**DATA FOR THE TASK**

-- ==== Sys2Proof/Tests/Slice0.lean ====
section
/-! SUPPORT. The model's own tests: ill-formed commands, and for every statement with hypotheses a state and operands that meet them. -/

namespace Sys2Proof.Tests

open Machine

theorem test_request_of_completion_refused : Instr.wellFormed (.hostRequestRx 0 { kind := .cpl }) = false := by decide
theorem test_request_short_payload_refused : Instr.wellFormed (.hostRequestRx 0 { kind := .mwr, len := 4 }) = false := by decide
theorem test_target_request_of_completion_refused : Instr.wellFormed (.targetRequestRx 0 { kind := .cxlDrs }) = false := by decide
theorem test_completion_of_request_refused : Instr.wellFormed (.completionRx 0 { kind := .mrd, len := 4 }) = false := by decide
theorem test_fabric_feid_refused : Instr.wellFormed (.fabricPacketRx 0 { hdr := { dst := 4096 } }) = false := by decide
theorem test_fabric_source_refused : Instr.wellFormed (.fabricPacketRx 0 { hdr := { src := 4096 } }) = false := by decide
theorem test_fabric_payload_refused : Instr.wellFormed (.fabricPacketRx 0 { tlp := some { kind := .mwr, len := 4 } }) = false := by decide
theorem test_request_arrives : Instr.wellFormed (.hostRequestRx 0 { kind := .mrd, len := 4 }) = true := by decide
theorem test_upper_bytes_cross_nothing : crossesWord 0xF0 = false := by decide
theorem test_bytes_of_both_words_cross : crossesWord 0x18 = true := by decide

/-! ## Witnesses: for each statement with hypotheses, a state and operands that meet them, clause by clause -/

set_option Elab.async false

/-- A state with fields set: field, place, value. -/
def fields (l : List (Fld × Nat × Nat)) (s : State) : State := l.foldl (fun s e => s.setFld e.1 e.2.1 e.2.2) s
/-- A mode in which Malacel answers. -/
def inMode (m : Mode) : State := fields [(F.MGT_CRB_STATUS.FW_READY, 0, 1)] { State.reset with mode := m, now := 1000000000 }
/-- COMPOSED, Malacel answering. -/
def up : State := inMode .composed
/-- MAINTENANCE, entered from COMPOSED. -/
def maint : State := fields [(F.PWR_STATUS.ENTERED_FROM, 0, 3)] (inMode .maintenance)
/-- With a timer that is due. -/
def late (k : TimerKind) (i : Nat) (s : State) : State := { s with timers := ⟨k, i, 0⟩ :: s.timers }
/-- With a live port of a role, a protocol and a link state. -/
def port (p role proto st : Nat) (s : State) : State := fields [(F.PCL_SLOT_CFG.WIDTH, p, 3), (F.PCL_SLOT_CFG.ROLE, p, role),
  (F.PCL_SLOT_CFG.PROTO, p, proto), (F.PCL_PORT_STATUS.STATE, p, st), (F.PCL_PORT_STATUS.WIDTH_NOW, p, 4), (F.PCL_PORT_STATUS.RATE_NOW, p, 4),
  (F.PCL_CLUSTER_STATUS.CLK_STOPPED, clusterOf p, 0),
  (F.PCL_CLUSTER_STATUS.REFCLK_OK, clusterOf p, 1), (F.PCL_PORT_CTRL.ENABLE, p, 1)] s
/-- A request over the rings about an object: the widths and values of its body. -/
def ask (o : Nat) (b : List (Nat × Nat)) : CrbReq :=
  let l := (b.map (fun e => leBytes e.1 e.2)).flatten
  { src := .rings, object := o, length := l.length, body := l }
/-- A request for the words of registers as they are, but for word `k`. -/
def askSet (s : State) (o : Nat) (l : List (RegDesc × Nat)) (k v : Nat) : CrbReq :=
  ask o ((List.range l.length).map (fun j => let e := l.getD j (R.MGT_IDENT, 0); (4, if j = k then v else (s.rd e.1 e.2).toNat)))
/-- The edit session is open. -/
def session (h : Requester) (s : State) : State := s.onBnd (fun y => { y with session := some { holder := h, lastUse := 0 } })
/-- A binding entry is active, its vDSP's place with it, and its binding in a state. -/
def bound (i st : Nat) (b : BitVec 512) (s : State) : State :=
  fields [(F.BND_BIND_STATE.STATE, i, st)] (s.onBnd (fun y =>
    { y with active := { y.active with bind := [(i, b)], vdsp := [(64 * Bind.vh b + Bind.vdsp b, BitVec.ofNat 512 (3 + 4 * i))] } }))
/-- A KFL link at a port with its link state. -/
def kfl (p lst : Nat) (s : State) : State := fields [(F.KFL_LINK_STATUS.LSTATE, controllerOf p, lst)] (port p 2 2 3 s)
/-- A packet stored in the Churn, toward port 0. -/
def pktA : Pkt := { id := 1, inPort := 0, charge := 0, ord := .posted, vh := 0, tc := 0, dest := 0, gen := 7, len := 4, hdrLen := 16, stamp := 0, tIn := 0, binding := 0, tlp := some { kind := .mwr, len := 4, data := [1, 2, 3, 4] } }
/-- A packet of an earlier generation, toward port 1. -/
def pktB : Pkt := { id := 1, inPort := 0, charge := 0, ord := .posted, vh := 0, tc := 0, dest := 1, gen := 7, len := 4, hdrLen := 16, stamp := 0, tIn := 0 }
/-- A tracker entry. -/
def trkA : TrkEntry :=
  { state := .opn, vh := 0, bound := true, binding := 0, kind := .mrd, origRid := 0, origTag := 0,
    outRid := 0, outTag := 0, inPort := 0, outPort := 8, destFeid := 0, srcFeid := 0,
    bytesLeft := 8, bytesTotal := 8, acuTail := 0, gen := 0, tIssue := 0, fromHost := true, remote := false, quarEnd := 0, tlp := { kind := .mrd, len := 8 } }
/-- A flow context. -/
def flowA : FlowCtx := { idx := 0, closing := false, src := 7, vh := 0, ord := 0, expect := 0, closeSeq := 0, held := [], acked := 0, delivered := 0 }
/-- A plan toward the host. -/
def planA : Plan := { inPort := 0, charge := 0, vh := 0, bi := 0, dir := .down, check := false, abi := 0, rbi := 0, cid := 0, outTo := none, rid := 0, fresh := false, fromHost := true }
/-- A host edge at port 0, VH 0 active, and a target at port 8 behind binding 0 in a state. -/
def edge (st : Nat) (b : BitVec 512) (s : State) : State :=
  fields [(F.BND_VH_STATUS.STATE, 0, 2)] (port 0 0 0 3 (port 8 1 0 3 (bound 0 st b s)))
/-- The same, with nothing bound. -/
def edgeFree : State := fields [(F.BND_VH_STATUS.STATE, 0, 2)] (port 0 0 0 3 (port 8 1 0 3 up))
/-- A member of the fabric with a KFL link up, in a fabric state. -/
def member (st : Nat) : State :=
  fields [(F.BND_FAB_STATUS.STATE, 0, st), (F.BND_FAB_STATUS.FEID_NOW, 0, 5), (F.BND_FAB_STATUS.LEAD_KNOWN, 0, 1),
    (F.BND_FAB_STATUS.LEAD_FEID, 0, 9)] { kfl 0 5 up with mode := .fabric }
/-- Packets in the Churn. -/
def churned (l : List Pkt) (s : State) : State := s.onChurn (fun y => { y with pkts := l })
/-- Counting changes no link controller. -/
theorem stat_kl (s : State) (lo hi : RegDesc) (i n c : Nat) : (s.stat lo hi i n).kl c = s.kl c := rfl
/-- The first flit of a frame, the mark of its codewords, and the flits after it. -/
def flit1 (scr : Nat) (l : List (List Nat)) : List (BitVec 8) := ((frameIn scr l).flits.headD ([], false)).1
def mark1 (scr : Nat) (l : List (List Nat)) : Bool := ((frameIn scr l).flits.headD ([], false)).2
def flits2 (scr : Nat) (l : List (List Nat)) : List (List (BitVec 8) × Bool) := (frameIn scr l).flits.tail
theorem frame_flits (scr : Nat) (l : List (List Nat)) : (frameIn scr l).flits = (flit1 scr l, mark1 scr l) :: flits2 scr l := by
  have h := Laws.frameIn_length scr l
  unfold flit1 mark1 flits2
  cases e : (frameIn scr l).flits with
  | nil => rw [e] at h; cases h
  | cons x m => rfl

**ABOUT THIS EXERCISE**
Nothing but the lines from the top of the records down to the line with "theorem test_request_short_payload_refused : Instr.wellFormed" belongs in the answer; repeat them exactly.

**COMPLETED TASK**
-- ==== Sys2Proof/Tests/Slice0.lean ====
section
/-! SUPPORT. The model's own tests: ill-formed commands, and for every statement with hypotheses a state and operands that meet them. -/

namespace Sys2Proof.Tests

open Machine

theorem test_request_of_completion_refused : Instr.wellFormed (.hostRequestRx 0 { kind := .cpl }) = false := by decide
theorem test_request_short_payload_refused : Instr.wellFormed (.hostRequestRx 0 { kind := .mwr, len := 4 }) = false := by decide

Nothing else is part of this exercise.